-- ==== Sys2Proof/Safety.lean ====
section
/-! DEFINITION. What the statements speak of: the canonical form of memories and tables, a step that completes, and what a command leaves
unchanged. -/
namespace Sys2Proof.Machine
open Sys2Proof

/-- Addresses rising from a bound on, and no entry 0x00: the one form of a memory (log 4). -/
def Memory.wfFrom : Nat → Memory → Bool
  | _, [] => true
  | n, (a, x) :: r => decide (n ≤ a) && x != 0 && Memory.wfFrom (a + 1) r

/-- The canonical form of a memory. -/
def Memory.wf (m : Memory) : Bool := Memory.wfFrom 0 m

/-- Keys rising from a bound on. -/
def Tbl.wfFrom {α : Type} : Nat → Tbl α → Bool
  | _, [] => true
  | n, (k, _) :: r => decide (n ≤ k) && Tbl.wfFrom (k + 1) r

/-- The canonical form of a sparse table. -/
def Tbl.wf {α : Type} (t : Tbl α) : Bool := Tbl.wfFrom 0 t

/-- Every memory of the block is in its canonical form. -/
def Mem.wf (m : Mem) : Bool := Memory.wf m.stack && Memory.wf m.die && Memory.wf m.slices && Memory.wf m.keep

/-- A step answers a next state: the safe outcome. -/
def State.goesOn (s : State) : Prop := ∃ t, step s = .next t

/-- A command's effect in a state that gives a next state: the block after it. -/
def effect (c : Instr) (s : State) : Block :=
  match exec c s with
  | .next t => t.blk
  | _ => s.blk

/-- A command answers the next state whose block is the one given, the queue as it was. -/
def Does (c : Instr) (s : State) (b : Block) : Prop := exec c s = .next { s with blk := b }

/-- An executor issues an instruction (R338, R341): the block operates and is in RUN, the executor is not halted and waits for nothing, its
kernel's header holds, the encoding is one of the instruction, the guard holds. -/
structure Issues (b : Block) (x : ExecId) (w : NsiBody) (enc : Bool) : Prop where
  alive : b.alive = true
  run : b.run? = true
  ready : (b.ex x).ready = true
  kernel : ((b.ex x).item.isSome && (b.ex x).code == 0) = false
  enc : enc = true
  guard : guardOn (b.ex x) w = true

/-- A register write passes the tests of R417: the register exists, takes writes now, and no test fails. -/
def Block.accepts (b : Block) (src : RegSrc) (off : Nat) (v : Word) (busy : Bool) : Prop :=
  ∃ r, findReg off = some r ∧ (b.run? || ownRules off) = true ∧ b.regTest src r off v busy = 0

/-- The block once a register write stands: every field by its class, and the response OK. -/
def Block.written (b : Block) (src : RegSrc) (off : Nat) (v : Word) : Block :=
  match findReg off with
  | none => b
  | some r =>
    let c := r.fields.foldl (fun c f => c.putField off v f) b
    (if off = 0x03B0 then c.unfreeze else c).respond src 0

/-- Commands whose effect the reset pin, the supply of the core or a trip does not hold back. -/
def Instr.always : Instr → Bool
  | .resetAssert | .resetRelease | .coreRailLoss => true
  | .tapReset | .tapExtest | .tapSamplePreload | .tapIdcode | .tapClamp | .tapHighz | .tapIjtag _ _ _ | .tapBypass => true
  | _ => false

/-- A block that does not operate, is b but for its clock, and has no reset, supply or test port command waiting. -/
def InertAs (b : Block) (s : State) : Prop :=
  s.blk.alive = false ∧ { s.blk with clk := b.clk } = b ∧ ∀ c ∈ s.pending, Instr.always c = false

/-- The tile descriptors named lie in the slice (R241), their fetches came without error, no acquire is outstanding and no fetch of theirs is
made again (R349, R352). -/
def TilesReady (b : Block) (x : ExecId) (regs : List Nat) : Prop :=
  let e := b.ex x
  e.acquiring = false ∧ b.refetching (xkey x) (e.poppedIds (regs.map (fun n => (e.td n).1))) = false ∧
    ∀ n ∈ regs, (e.td n).2 = false ∧ tdOk (e.td n).1 = true

/-- The scalar instructions that only write a register of the executor, each with its encoding check (R343). -/
def scalarOps (x : ExecId) (w : NsiBody) (ext : BitVec 64) : List (Instr × Bool) :=
  let a := scalarEnc w false false false
  let c := scalarEnc w true false true
  let p := scalarEnc w false false true
  [(.nsiNop x w ext, a), (.nsiAdd x w ext, a), (.nsiSub x w ext, a), (.nsiAnd x w ext, a), (.nsiOr x w ext, a), (.nsiXor x w ext, a),
   (.nsiShl x w ext, a), (.nsiShr x w ext, a), (.nsiSra x w ext, a), (.nsiMul x w ext, a), (.nsiMulhu x w ext, a), (.nsiMin x w ext, a),
   (.nsiMax x w ext, a), (.nsiMinu x w ext, a), (.nsiMaxu x w ext, a),
   (.nsiBext x w ext, scalarEnc w false true false && decide (nfImm w < 4096)), (.nsiLi x w ext, scalarEnc w true true false),
   (.nsiCeq x w ext, c), (.nsiCne x w ext, c), (.nsiClt x w ext, c), (.nsiCltu x w ext, c), (.nsiCle x w ext, c), (.nsiCleu x w ext, c),
   (.nsiPand x w ext, p), (.nsiPor x w ext, p), (.nsiPnot x w ext, p)]

/-- The instructions of a Pip that write its slice: the vector instructions and ACCST (R352). -/
def sliceOps (x : ExecId) (w : NsiBody) (ext : BitVec 64) : List Instr :=
  [.nsiVadd x w ext, .nsiVsub x w ext, .nsiVmul x w ext, .nsiVfma x w ext, .nsiVdiv x w ext, .nsiVsqrt x w ext, .nsiVmax x w ext,
   .nsiVmin x w ext, .nsiVsum x w ext, .nsiVrmax x w ext, .nsiVdot x w ext, .nsiVexp x w ext, .nsiVlog x w ext, .nsiVrsqrt x w ext,
   .nsiVtanh x w ext, .nsiVsig x w ext, .nsiVerf x w ext, .nsiVcvt x w ext, .nsiVcopy x w ext, .nsiVadds x w ext, .nsiVmuls x w ext,
   .nsiAccst x w ext]

/-- Node j of a tree is an ancestor of node i: i's parent, or an ancestor of it (R217). 0xFF is the root, which is no node. -/
inductive Ancestor (l : List Node) : Nat → Nat → Prop
  | parent {i : Nat} {n : Node} (h : l[i]? = some n) (hp : n.parent ≠ 0xFF) : Ancestor l n.parent i
  | above {i j : Nat} {n : Node} (h : l[i]? = some n) (hp : n.parent ≠ 0xFF) (ha : Ancestor l j n.parent) : Ancestor l j i

/-- The addresses of PROGRESS_US of the contexts an item runs on: its model's and its adapters' (R274, R289). -/
def Block.progressAt (b : Block) (item : Option Nat) : List Nat :=
  match item.bind (fun i => b.cp.items.find? (fun t => t.id == i)) with
  | none => []
  | some t =>
    let m := b.fget F.MDL_CAT_BASE_BASE + 128 * t.model + 40
    m :: ((b.wr0 m (leBytes 8 b.clk.timeUs)).adaptersFor t.entry t.model).map (fun a => b.fget F.MDL_ADP_BASE_BASE + 64 * a + 40)

end Sys2Proof.Machine
end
════════════════════
## WORK TO BE COMPLETED
Nothing should be changed: write out all of the data as is.

## RESPONSE
-- ==== Sys2Proof/Safety.lean ====
section
/-! DEFINITION. What the statements speak of: the canonical form of memories and tables, a step that completes, and what a command leaves
unchanged. -/
namespace Sys2Proof.Machine
open Sys2Proof

/-- Addresses rising from a bound on, and no entry 0x00: the one form of a memory (log 4). -/
def Memory.wfFrom : Nat → Memory → Bool
  | _, [] => true
  | n, (a, x) :: r => decide (n ≤ a) && x != 0 && Memory.wfFrom (a + 1) r

/-- The canonical form of a memory. -/
def Memory.wf (m : Memory) : Bool := Memory.wfFrom 0 m

/-- Keys rising from a bound on. -/
def Tbl.wfFrom {α : Type} : Nat → Tbl α → Bool
  | _, [] => true
  | n, (k, _) :: r => decide (n ≤ k) && Tbl.wfFrom (k + 1) r

/-- The canonical form of a sparse table. -/
def Tbl.wf {α : Type} (t : Tbl α) : Bool := Tbl.wfFrom 0 t

/-- Every memory of the block is in its canonical form. -/
def Mem.wf (m : Mem) : Bool := Memory.wf m.stack && Memory.wf m.die && Memory.wf m.slices && Memory.wf m.keep

/-- A step answers a next state: the safe outcome. -/
def State.goesOn (s : State) : Prop := ∃ t, step s = .next t

/-- A command's effect in a state that gives a next state: the block after it. -/
def effect (c : Instr) (s : State) : Block :=
  match exec c s with
  | .next t => t.blk
  | _ => s.blk

/-- A command answers the next state whose block is the one given, the queue as it was. -/
def Does (c : Instr) (s : State) (b : Block) : Prop := exec c s = .next { s with blk := b }

/-- An executor issues an instruction (R338, R341): the block operates and is in RUN, the executor is not halted and waits for nothing, its
kernel's header holds, the encoding is one of the instruction, the guard holds. -/
structure Issues (b : Block) (x : ExecId) (w : NsiBody) (enc : Bool) : Prop where
  alive : b.alive = true
  run : b.run? = true
  ready : (b.ex x).ready = true
  kernel : ((b.ex x).item.isSome && (b.ex x).code == 0) = false
  enc : enc = true
  guard : guardOn (b.ex x) w = true

/-- A register write passes the tests of R417: the register exists, takes writes now, and no test fails. -/
def Block.accepts (b : Block) (src : RegSrc) (off : Nat) (v : Word) (busy : Bool) : Prop :=
  ∃ r, findReg off = some r ∧ (b.run? || ownRules off) = true ∧ b.regTest src r off v busy = 0

/-- The block once a register write stands: every field by its class, and the response OK. -/
def Block.written (b : Block) (src : RegSrc) (off : Nat) (v : Word) : Block :=
  match findReg off with
  | none => b
  | some r =>
    let c := r.fields.foldl (fun c f => c.putField off v f) b
    (if off = 0x03B0 then c.unfreeze else c).respond src 0

/-- Commands whose effect the reset pin, the supply of the core or a trip does not hold back. -/
def Instr.always : Instr → Bool
  | .resetAssert | .resetRelease | .coreRailLoss => true
  | .tapReset | .tapExtest | .tapSamplePreload | .tapIdcode | .tapClamp | .tapHighz | .tapIjtag _ _ _ | .tapBypass => true
  | _ => false

/-- A block that does not operate, is b but for its clock, and has no reset, supply or test port command waiting. -/
def InertAs (b : Block) (s : State) : Prop :=
  s.blk.alive = false ∧ { s.blk with clk := b.clk } = b ∧ ∀ c ∈ s.pending, Instr.always c = false

/-- The tile descriptors named lie in the slice (R241), their fetches came without error, no acquire is outstanding and no fetch of theirs is
made again (R349, R352). -/
def TilesReady (b : Block) (x : ExecId) (regs : List Nat) : Prop :=
  let e := b.ex x
  e.acquiring = false ∧ b.refetching (xkey x) (e.poppedIds (regs.map (fun n => (e.td n).1))) = false ∧
    ∀ n ∈ regs, (e.td n).2 = false ∧ tdOk (e.td n).1 = true

/-- The scalar instructions that only write a register of the executor, each with its encoding check (R343). -/
def scalarOps (x : ExecId) (w : NsiBody) (ext : BitVec 64) : List (Instr × Bool) :=
  let a := scalarEnc w false false false
  let c := scalarEnc w true false true
  let p := scalarEnc w false false true
  [(.nsiNop x w ext, a), (.nsiAdd x w ext, a), (.nsiSub x w ext, a), (.nsiAnd x w ext, a), (.nsiOr x w ext, a), (.nsiXor x w ext, a),
   (.nsiShl x w ext, a), (.nsiShr x w ext, a), (.nsiSra x w ext, a), (.nsiMul x w ext, a), (.nsiMulhu x w ext, a), (.nsiMin x w ext, a),
   (.nsiMax x w ext, a), (.nsiMinu x w ext, a), (.nsiMaxu x w ext, a),
   (.nsiBext x w ext, scalarEnc w false true false && decide (nfImm w < 4096)), (.nsiLi x w ext, scalarEnc w true true false),
   (.nsiCeq x w ext, c), (.nsiCne x w ext, c), (.nsiClt x w ext, c), (.nsiCltu x w ext, c), (.nsiCle x w ext, c), (.nsiCleu x w ext, c),
   (.nsiPand x w ext, p), (.nsiPor x w ext, p), (.nsiPnot x w ext, p)]

/-- The instructions of a Pip that write its slice: the vector instructions and ACCST (R352). -/
def sliceOps (x : ExecId) (w : NsiBody) (ext : BitVec 64) : List Instr :=
  [.nsiVadd x w ext, .nsiVsub x w ext, .nsiVmul x w ext, .nsiVfma x w ext, .nsiVdiv x w ext, .nsiVsqrt x w ext, .nsiVmax x w ext,
   .nsiVmin x w ext, .nsiVsum x w ext, .nsiVrmax x w ext, .nsiVdot x w ext, .nsiVexp x w ext, .nsiVlog x w ext, .nsiVrsqrt x w ext,
   .nsiVtanh x w ext, .nsiVsig x w ext, .nsiVerf x w ext, .nsiVcvt x w ext, .nsiVcopy x w ext, .nsiVadds x w ext, .nsiVmuls x w ext,
   .nsiAccst x w ext]

/-- Node j of a tree is an ancestor of node i: i's parent, or an ancestor of it (R217). 0xFF is the root, which is no node. -/
inductive Ancestor (l : List Node) : Nat → Nat → Prop
  | parent {i : Nat} {n : Node} (h : l[i]? = some n) (hp : n.parent ≠ 0xFF) : Ancestor l n.parent i
  | above {i j : Nat} {n : Node} (h : l[i]? = some n) (hp : n.parent ≠ 0xFF) (ha : Ancestor l j n.parent) : Ancestor l j i

/-- The addresses of PROGRESS_US of the contexts an item runs on: its model's and its adapters' (R274, R289). -/
def Block.progressAt (b : Block) (item : Option Nat) : List Nat :=
  match item.bind (fun i => b.cp.items.find? (fun t => t.id == i)) with
  | none => []
  | some t =>
    let m := b.fget F.MDL_CAT_BASE_BASE + 128 * t.model + 40
    m :: ((b.wr0 m (leBytes 8 b.clk.timeUs)).adaptersFor t.entry t.model).map (fun a => b.fget F.MDL_ADP_BASE_BASE + 64 * a + 40)

end Sys2Proof.Machine
end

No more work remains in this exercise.